First Lady of Guatemala
- In role September 3, 2015 – January 14, 2016
- President: Alejandro Maldonado
- Preceded by: Rosa María Leal
- Succeeded by: Patricia Marroquín

Second Lady of Guatemala
- In role May 14, 2015 – September 3, 2015
- Vice President: Alejandro Maldonado
- Preceded by: Mariano Paz
- Succeeded by: Sandra Eunice Rosales

Personal details
- Born: Ana Violeta Fagianni Enriquez c. 1943
- Spouse: Alejandro Maldonado

= Ana Fagianni de Maldonado =

Guatemalan diplomat and first lady (born 1943)

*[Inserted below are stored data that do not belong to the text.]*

-- ==== Sys2Proof/Machine/LaunchAt.lean ====
section
/-! DEFINITION. LAUNCH_AT (R255): its issue, and the release at its beat of the run of commands that follows it. -/

namespace Sys2Proof.Machine

open Sys2Proof

/-- Does a STEP_MARK stand immediately after a ring index, as far as PRODUCER covers (R259)? -/
def State.markNext (s : State) (c i : Nat) : Bool :=
  let j := (i + 1) % 2 ^ 32
  idxDiff (s.ctx c).ring.producer i > 1 && s.rdNat (s.slotAddr c j) 1 == 0x30

/-- Does a beat lie on the grid of the step (R259)? -/
def State.onGrid (s : State) (c b : Nat) : Bool :=
  let a := s.cget c O_STEP_ANCHOR
  let g := s.cget c O_ANCHOR_GRID
  !(s.ctx c).hasAnchor || (a ≤ b && (g == 0 || (b - a) % g == 0))

/-- The checks of LAUNCH_AT (R255, R259, R396, R407). -/
def launchChecks (s : State) (c i : Nat) (d : Bytes) : List (Option Nat) :=
  [reservedCheck d [(16, 8)], need (fld d 16 8 ≤ s.beat + 2 ^ 32) 0x12, s.stateCheck c d,
   need (s.det c != 2 || s.onGrid c (fld d 16 8) || s.markNext c i) 0x12]

/-- LAUNCH_AT at the front of a ring (R255, R259). A late one is released at the next boundary, or ends a D2 step. -/
def issueLaunchAt (s : State) (c i : Nat) (d : Bytes) : State :=
  let b := fld d 16 8
  let set := s.det c == 2
  s.issueDesc c i d (launchChecks s c i d)
    fun s =>
      if s.beat < b then s.hold c (.launchAt i b false)
      else if set then ((s.endDesc c i 0xB4).craise c O_DET_FLAGS 0).endStep c 0xB4 none
      else ((s.cbump c O_LAUNCH_LATE_COUNT 1).craise c O_DET_FLAGS 0).hold c (.launchAt i (s.beat + 1) true)

/-- LAUNCH_AT (R255). -/
def execLaunchAt (c : Nat) (s : State) : Host.Outcome State Fault Refusal :=
  finish s (s.takeFront c (fun d => fld d 0 1 == 0x32) fun i d => issueLaunchAt s c i d)

/-- Does a run of released commands end before a descriptor (R255, R395): one that holds the ring, a window at the limit of
R142, STOP_ON_ERROR, or an intake whose bytes the host must supply? -/
def State.endsRun (s : State) (c : Nat) (d : Bytes) : Bool :=
  let op := fld d 0 1
  [0x30, 0x31, 0x32, 0x33, 0x35, 0x20, 0x23, 0x41].contains op || fld d 1 1 / 2 % 2 == 1
    || ((op == 0x01 || op == 0x02) && s.atWindowLimit c) || (op == 0x21 && fld d 50 1 % 4 != 0)

/-- One command of a run issued at beat `b`. -/
def State.issueOf (s : State) (c i : Nat) (d : Bytes) (b : Nat) : State :=
  match fld d 0 1 with
  | 0x00 => issueNop s c i d
  | 0x01 => issueLayerFwd s c i d (some b)
  | 0x02 => issueLayerBwd s c i d (some b)
  | 0x03 => issueGrouped s c i d
  | 0x10 => issueCopy s c i d
  | 0x11 => issueLayout s c i d
  | 0x12 => issueFabricCopy s c i d
  | 0x21 => issueIntake s c i d [] []
  | 0x22 => issueSlotSwitch s c i d (some b)
  | 0x34 => issueEndLoop s c i d
  | 0x40 => releaseCancelBatch s c i d b
  | 0x42 => issueDigestSnap s c i d
  | _ => s.issueDesc c i d [some 0x13] id

/-- The run of commands after a LAUNCH_AT (R255); `n` bounds it. -/
def State.runFrom (s : State) (c b : Nat) : Nat → State
  | 0 => s
  | n + 1 =>
    let s := if (s.ctx c).ring.fetched.isEmpty && !(s.ctx c).ring.paused then s.fetchMore c else s
    match s.front c with
    | none => s
    | some (i, d) => if s.endsRun c d then s else State.runFrom (s.issueOf c i d b) c b n

/-- A STEP_MARK that stands immediately after the LAUNCH_AT takes effect first (R253, R255). -/
def State.markFirst (s : State) (c b : Nat) : State :=
  let s := if (s.ctx c).ring.fetched.isEmpty && !(s.ctx c).ring.paused then s.fetchMore c else s
  match s.front c with
  | some (i, d) =>
    if fld d 0 1 != 0x30 || fld d 1 1 / 2 % 2 == 1 then s
    else
      let s := issueStepMark (s.modRing c fun r => { r with afterLaunchAt := some b }) c i d
      let s := match (s.ctx c).ring.marking with
        | some (j, n, _) => if j == i then (s.stepMarkEffect c n).endDesc c i 0 else s
        | none => s
      s.modRing c fun r => { r with afterLaunchAt := none }
  | none => s

/-- The LAUNCH_AT that holds a ring: its index and its beat. -/
def Ring.launching (r : Ring) : Option (Nat × Nat) :=
  (r.holds.filterMap fun h => match h with | .launchAt i b _ => some (i, b) | _ => none).head?

/-- LAUNCH_AT_RELEASE (R255): at the boundary of its beat LAUNCH_AT ends, and the run after it is issued; a CANCEL_BATCH of
that run takes effect at a release of its own, at position 7 of R254. -/
def execLaunchAtRelease (c : Nat) (s : State) : Host.Outcome State Fault Refusal :=
  finish s <|
    match (s.ctx c).ring.launching with
    | some (i, b) =>
      if s.coreUp && b ≤ s.beat && !s.dueBelow 4 b then
        ((s.endDesc c i 0).markFirst c s.beat).runFrom c s.beat (s.cget c O_RING_ENTRIES)
      else s.cancelDue c
    | none => s.cancelDue c

end Sys2Proof.Machine
end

Ana Violeta Fagianni Enriquez de Maldonado (born c. 1943) is a Guatemalan diplomat and activist who served as the first lady of Guatemala from 2015 to 2016, as the wife of acting President Alejandro Maldonado.

Prior to becoming the country's first lady, Fagianni served as a career diplomat, including a posting as the Minister-counselor for the Embassy of Guatemala to Spain. She also served in El Salvador and Mexico. Additionally, Fagianni is an activist who has focused on women's rights, children and the elderly, and issues affecting people with disabilities in Guatemala.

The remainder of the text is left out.